When Dropbox decided last year that it wanted a chief operating officer, for example, Sequoia partner Alfred Lin drew on his own experience as Zappos's COO to help Houston clarify what his company needed. By Houston's account: "Alfred said: 'These are the nine things you should look for. These are the three things that could screw you up.' That really helped us shape the search spec. If you don't know what you're looking for, you won't find it."

5. Today's meeting is in the Pacific Ocean.  Once Dropbox zeroed in on former Motorola Mobility CEO Dennis Woodside as its top choice to be COO, Sequoia partner Bryan Schreier, a Dropbox director, helped woo the candidate by emphasizing that joining Dropbox was a once-in-a-lifetime opportunity. Their decisive conversation occurred when  Woodside invited Schreier to go surfing together one weekend, off the coast of Santa Cruz, Calif.

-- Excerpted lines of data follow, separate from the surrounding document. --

-- ==== Sys2Proof/Machine/Step.lean ====
section
/-! DEFINITION. One step: apply the next word presented on the port. There is no program counter and no fetch
(spec/10_state.md R102). -/

namespace Sys2Proof.Machine

/-- One step. A parameter set that violates spec/00_scope.md R10 is refused. With nothing presented the state persists
(spec/60_exceptions.md R745). -/
def step (s : State) : Host.Outcome State Fault Refusal :=
  if s.params.legal then
    match nextWord? s with
    | none        => .next s
    | some (w, t) => applyWord w t
  else .refused .illegalParameters

/-- The state with an operation word, numbered as spec/opcode_table.json numbers its bits, presented as the next one to
apply. Log entry 1. -/
def State.withFetchWord (s : State) (nbits w : Nat) : State := s.withPort (portWith (tableWord nbits w) s.port)

end Sys2Proof.Machine
end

"We sat out there in the waves and talked about the opportunity," Schreier recalls. "It was a wonderful day. It was the biggest swell Santa Cruz had seen in a year. My wife said: 'Don't try to convince me that this is part of your job.' But it really was, for once."

6. Sequoia abhors "cheap" exits. Fast-growing companies regularly attract takeover interest -- and Sequoia swats away bids that it thinks don't reflect the full potential of an enterprise. The standard message to founders: “Don’t cash out yet. You’re worth much more.” That’s a risky strategy, but most of the time it works. Steve Streit, the CEO and founder of Green Dot Corp., remembers what happened in 2003 when a big competitor offered him $80 million for his prepaid Visa and MasterCard company, along with a warning that if he didn’t sell, the big guys would crush him.

Stay focused and ignore the bully, Sequoia partner Michael Moritz told him. Good advice. Today, Green Dot is publicly traded, with a market value roughly 10 times what that long-ago suitor offered. What’s more, Green Dot’s prepaid program now is 40 times larger than the tough guy’s own efforts.

7. Do what's right for the company; don't genuflect to Sequoia. In January 2013, MongoDB's founder, Dwight Merriman, became chairman and  handed over day-to-day control to a new CEO, Max Schireson, who had joined the database company two years earlier. Knowing how important it was for everyone to work together well, Sequoia suggested that Schireson chat with Eric Schmidt, who in 2001 was recruited to be Google's first outside CEO, in similar circumstances.

So what did Google's leader say? "Always remember the founders' inspiration," Schireson recalls. "Help them realize it. And pay more attention to the founders than to the investors."